On the other hand, what really seems to be bothering the older version of the narrator telling of this experience is the stultifying life his father led and which still haunts him in nightmarish dreams. Dreaming in one form or another becomes a major motif in the story, both as a form of escape and a means for creation.
“Good Old Neon” describes a “Richard Cory” kind of man who seems happy and well adjusted, but who feels that he is a fraud. He analyzes everything he does with the intensity of a J. Alfred Prufrock and he concludes that everything he does is to make the right impression on others, rather than a true expression of his own desires. But in the end it seems that the story may not really be about “Goods Old Neon” at all. Another character appears from nowhere, a character called David Wallace, who may or may not be identified with the author depending on your own critical persuasion, and explains his own jealousies about Old Neon whom he had known in high school.
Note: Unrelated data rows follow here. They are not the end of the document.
-- ==== Sys2Proof/Laws/State.lean ====
section
/-! SUPPORT. One lemma for each field of each named update of the state, true by unfolding; no later proof unfolds an update. -/

namespace Sys2Proof.Machine

@[simp] theorem finishOp_mem (S : Slot) (w : Width) (v : Nat) (s : State) : (finishOp S w v s).mem = storeResult s.mem S w v := rfl
@[simp] theorem finishOp_fifo (S : Slot) (w : Width) (v : Nat) (s : State) : (finishOp S w v s).fifo = s.fifo := rfl
@[simp] theorem finishOp_ctrl (S : Slot) (w : Width) (v : Nat) (s : State) : (finishOp S w v s).ctrl = s.ctrl := rfl
@[simp] theorem finishOp_ier (S : Slot) (w : Width) (v : Nat) (s : State) : (finishOp S w v s).ier = s.ier := rfl
@[simp] theorem finishOp_gie (S : Slot) (w : Width) (v : Nat) (s : State) : (finishOp S w v s).gie = s.gie := rfl
@[simp] theorem finishOp_eng (S : Slot) (w : Width) (v : Nat) (s : State) : (finishOp S w v s).eng = .idle := rfl
@[simp] theorem finishOp_irqPend (S : Slot) (w : Width) (v : Nat) (s : State) : (finishOp S w v s).irqPend = true := rfl
@[simp] theorem finishOp_irqCount (S : Slot) (w : Width) (v : Nat) (s : State) : (finishOp S w v s).irqCount = s.irqCount := rfl
@[simp] theorem finishOp_irqArmed (S : Slot) (w : Width) (v : Nat) (s : State) : (finishOp S w v s).irqArmed = s.irqArmed := rfl
@[simp] theorem finishOp_chanSeen (S : Slot) (w : Width) (v : Nat) (s : State) : (finishOp S w v s).chanSeen = s.chanSeen := rfl
@[simp] theorem finishOp_sess (S : Slot) (w : Width) (v : Nat) (s : State) : (finishOp S w v s).sess = s.sess := rfl
@[simp] theorem finishOp_ret (S : Slot) (w : Width) (v : Nat) (s : State) : (finishOp S w v s).ret = s.ret := rfl
@[simp] theorem finishOp_log (S : Slot) (w : Width) (v : Nat) (s : State) : (finishOp S w v s).log = s.log := rfl
@[simp] theorem finishOp_prog (S : Slot) (w : Width) (v : Nat) (s : State) : (finishOp S w v s).prog = s.prog := rfl
@[simp] theorem finishOp_sched (S : Slot) (w : Width) (v : Nat) (s : State) : (finishOp S w v s).sched = s.sched := rfl
@[simp] theorem finishOp_mapFails (S : Slot) (w : Width) (v : Nat) (s : State) : (finishOp S w v s).mapFails = s.mapFails := rfl
@[simp] theorem finishOp_draws (S : Slot) (w : Width) (v : Nat) (s : State) : (finishOp S w v s).draws = s.draws := rfl

@[simp] theorem takeCount_mem (s : State) : (takeCount s).mem = s.mem := rfl
@[simp] theorem takeCount_fifo (s : State) : (takeCount s).fifo = s.fifo := rfl
@[simp] theorem takeCount_ctrl (s : State) : (takeCount s).ctrl = s.ctrl := rfl
@[simp] theorem takeCount_ier (s : State) : (takeCount s).ier = s.ier := rfl
@[simp] theorem takeCount_gie (s : State) : (takeCount s).gie = s.gie := rfl
@[simp] theorem takeCount_eng (s : State) : (takeCount s).eng = s.eng := rfl
@[simp] theorem takeCount_irqPend (s : State) : (takeCount s).irqPend = s.irqPend := rfl
@[simp] theorem takeCount_irqCount (s : State) : (takeCount s).irqCount = s.irqCount := rfl
@[simp] theorem takeCount_irqArmed (s : State) : (takeCount s).irqArmed = s.irqArmed := rfl
@[simp] theorem takeCount_chanSeen (s : State) : (takeCount s).chanSeen = s.irqCount := rfl
@[simp] theorem takeCount_sess (s : State) : (takeCount s).sess = s.sess := rfl
@[simp] theorem takeCount_ret (s : State) : (takeCount s).ret = .count (some s.irqCount) := rfl
@[simp] theorem takeCount_log (s : State) : (takeCount s).log = s.log := rfl
@[simp] theorem takeCount_prog (s : State) : (takeCount s).prog = s.prog := rfl
@[simp] theorem takeCount_sched (s : State) : (takeCount s).sched = s.sched := rfl
@[simp] theorem takeCount_mapFails (s : State) : (takeCount s).mapFails = s.mapFails := rfl
@[simp] theorem takeCount_draws (s : State) : (takeCount s).draws = s.draws := rfl

@[simp] theorem timedOut_mem (s : State) : (timedOut s).mem = s.mem := rfl
@[simp] theorem timedOut_fifo (s : State) : (timedOut s).fifo = s.fifo := rfl
@[simp] theorem timedOut_ctrl (s : State) : (timedOut s).ctrl = s.ctrl := rfl
@[simp] theorem timedOut_ier (s : State) : (timedOut s).ier = s.ier := rfl
@[simp] theorem timedOut_gie (s : State) : (timedOut s).gie = s.gie := rfl
@[simp] theorem timedOut_eng (s : State) : (timedOut s).eng = s.eng := rfl
@[simp] theorem timedOut_irqPend (s : State) : (timedOut s).irqPend = s.irqPend := rfl
@[simp] theorem timedOut_irqCount (s : State) : (timedOut s).irqCount = s.irqCount := rfl
@[simp] theorem timedOut_irqArmed (s : State) : (timedOut s).irqArmed = s.irqArmed := rfl
@[simp] theorem timedOut_chanSeen (s : State) : (timedOut s).chanSeen = s.chanSeen := rfl
@[simp] theorem timedOut_sess (s : State) : (timedOut s).sess = { s.sess with desync := true } := rfl
@[simp] theorem timedOut_ret (s : State) : (timedOut s).ret = s.ret := rfl
@[simp] theorem timedOut_log (s : State) : (timedOut s).log = s.log ++ [.completionTimeout] := rfl
@[simp] theorem timedOut_prog (s : State) : (timedOut s).prog = s.prog := rfl
@[simp] theorem timedOut_sched (s : State) : (timedOut s).sched = s.sched := rfl
@[simp] theorem timedOut_mapFails (s : State) : (timedOut s).mapFails = s.mapFails := rfl
@[simp] theorem timedOut_draws (s : State) : (timedOut s).draws = s.draws := rfl

@[simp] theorem setModulus_mem (m n : Nat) (w : Width) (s : State) : (setModulus m n w s).mem = s.mem := rfl
@[simp] theorem setModulus_fifo (m n : Nat) (w : Width) (s : State) : (setModulus m n w s).fifo = s.fifo := rfl
@[simp] theorem setModulus_ctrl (m n : Nat) (w : Width) (s : State) : (setModulus m n w s).ctrl = s.ctrl := rfl
@[simp] theorem setModulus_ier (m n : Nat) (w : Width) (s : State) : (setModulus m n w s).ier = s.ier := rfl
@[simp] theorem setModulus_gie (m n : Nat) (w : Width) (s : State) : (setModulus m n w s).gie = s.gie := rfl
@[simp] theorem setModulus_eng (m n : Nat) (w : Width) (s : State) : (setModulus m n w s).eng = s.eng := rfl
@[simp] theorem setModulus_irqPend (m n : Nat) (w : Width) (s : State) : (setModulus m n w s).irqPend = s.irqPend := rfl
@[simp] theorem setModulus_irqCount (m n : Nat) (w : Width) (s : State) : (setModulus m n w s).irqCount = s.irqCount := rfl
@[simp] theorem setModulus_irqArmed (m n : Nat) (w : Width) (s : State) : (setModulus m n w s).irqArmed = s.irqArmed := rfl
@[simp] theorem setModulus_chanSeen (m n : Nat) (w : Width) (s : State) : (setModulus m n w s).chanSeen = s.chanSeen := rfl
@[simp] theorem setModulus_sess (m n : Nat) (w : Width) (s : State) : (setModulus m n w s).sess = { s.sess with width := some w, n := some n, words := some (n / 32), r2 := r2Words m n w } := rfl
@[simp] theorem setModulus_ret (m n : Nat) (w : Width) (s : State) : (setModulus m n w s).ret = s.ret := rfl
@[simp] theorem setModulus_log (m n : Nat) (w : Width) (s : State) : (setModulus m n w s).log = s.log := rfl
@[simp] theorem setModulus_prog (m n : Nat) (w : Width) (s : State) : (setModulus m n w s).prog = s.prog := rfl
@[simp] theorem setModulus_sched (m n : Nat) (w : Width) (s : State) : (setModulus m n w s).sched = s.sched := rfl
@[simp] theorem setModulus_mapFails (m n : Nat) (w : Width) (s : State) : (setModulus m n w s).mapFails = s.mapFails := rfl
@[simp] theorem setModulus_draws (m n : Nat) (w : Width) (s : State) : (setModulus m n w s).draws = s.draws := rfl

@[simp] theorem irqStep_mem (s : State) : (irqStep s).mem = s.mem := by
  unfold irqStep; split <;> rfl
@[simp] theorem irqStep_fifo (s : State) : (irqStep s).fifo = s.fifo := by
  unfold irqStep; split <;> rfl
@[simp] theorem irqStep_ctrl (s : State) : (irqStep s).ctrl = s.ctrl := by
  unfold irqStep; split <;> rfl
@[simp] theorem irqStep_ier (s : State) : (irqStep s).ier = s.ier := by
  unfold irqStep; split <;> rfl
@[simp] theorem irqStep_gie (s : State) : (irqStep s).gie = s.gie := by
  unfold irqStep; split <;> rfl
@[simp] theorem irqStep_eng (s : State) : (irqStep s).eng = s.eng := by
  unfold irqStep; split <;> rfl
@[simp] theorem irqStep_chanSeen (s : State) : (irqStep s).chanSeen = s.chanSeen := by
  unfold irqStep; split <;> rfl
@[simp] theorem irqStep_sess (s : State) : (irqStep s).sess = s.sess := by
  unfold irqStep; split <;> rfl
@[simp] theorem irqStep_ret (s : State) : (irqStep s).ret = s.ret := by
  unfold irqStep; split <;> rfl
@[simp] theorem irqStep_log (s : State) : (irqStep s).log = s.log := by
  unfold irqStep; split <;> rfl
@[simp] theorem irqStep_prog (s : State) : (irqStep s).prog = s.prog := by
  unfold irqStep; split <;> rfl
@[simp] theorem irqStep_sched (s : State) : (irqStep s).sched = s.sched := by
  unfold irqStep; split <;> rfl
@[simp] theorem irqStep_mapFails (s : State) : (irqStep s).mapFails = s.mapFails := by
  unfold irqStep; split <;> rfl
@[simp] theorem irqStep_draws (s : State) : (irqStep s).draws = s.draws := by
  unfold irqStep; split <;> rfl

/-- Where `deliver` is not enabled, the IRQ's turn changes nothing (60_exceptions.md R234). -/
theorem irqStep_of_not (s : State) (h : deliverEnabled s = false) : irqStep s = s := by
  simp [irqStep, h]

/-- Where `deliver` is enabled, the IRQ's turn is the delivery (60_exceptions.md R234). -/
theorem irqStep_of_enabled (s : State) (h : deliverEnabled s = true) :
    irqStep s = { s with irqCount := s.irqCount + 1#32, irqPend := false, irqArmed := false } := by
  simp [irqStep, h]

/-- After the IRQ's turn no delivery is enabled: one delivery for each arming (60_exceptions.md R234). -/
theorem irqStep_disabled (s : State) : deliverEnabled (irqStep s) = false := by
  by_cases h : deliverEnabled s = true
  · simp [irqStep_of_enabled s h, deliverEnabled]
  · rw [irqStep_of_not s (by simpa using h)]
    simpa using h

/-- A request that is not pending, or an unarmed channel, disables the delivery (60_exceptions.md R234). -/
theorem not_deliver_of_noPend {s : State} (h : s.irqPend = false) : deliverEnabled s = false := by
  simp [deliverEnabled, h]

theorem not_deliver_of_unarmed {s : State} (h : s.irqArmed = false) : deliverEnabled s = false := by
  simp [deliverEnabled, h]

end Sys2Proof.Machine
end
“Oblivion” a story about a husband who is obsessed with what he believes are his wife’s hallucinations that he is snoring when he is positive that he has not even been asleep is underneath the story of a love that is drying up with age.
Wallace’s fiction forces the reader to look beneath the surface. His characters, like most human beings find it difficult to communicate directly. More often than not what they are really concerned with must be parsed out through indirection, as though they are avoiding issues that are too painful to confront head on.
Of all the stories in the book–all impressive in their virtuosity–the one that impressed most was the last, “The Suffering Channel.” On one level it is a comic piece about a popular magazine’s attempts to deal with a story about a man who in the process of defecating produces turd sculptures. One of their writers has come across this excremental artist in the mid west and wants editorial approval for an article. His pitch travels up the editorial ladder by way of bright young female interns aggressively in pursuit of glamorous careers. They dress in the latest fashions, eat at the “right” restaurants, come to work in cross trainers and work out at lunch. They see themselves as the potential movers and shakers of the publishing industry; they have everything to look forward to. It is July of 2001. They are working on the issue of their magazine that will come out on September 10. Their offices are in the World Trade Center.
It takes some work to read David Foster Wallace. It is worth it.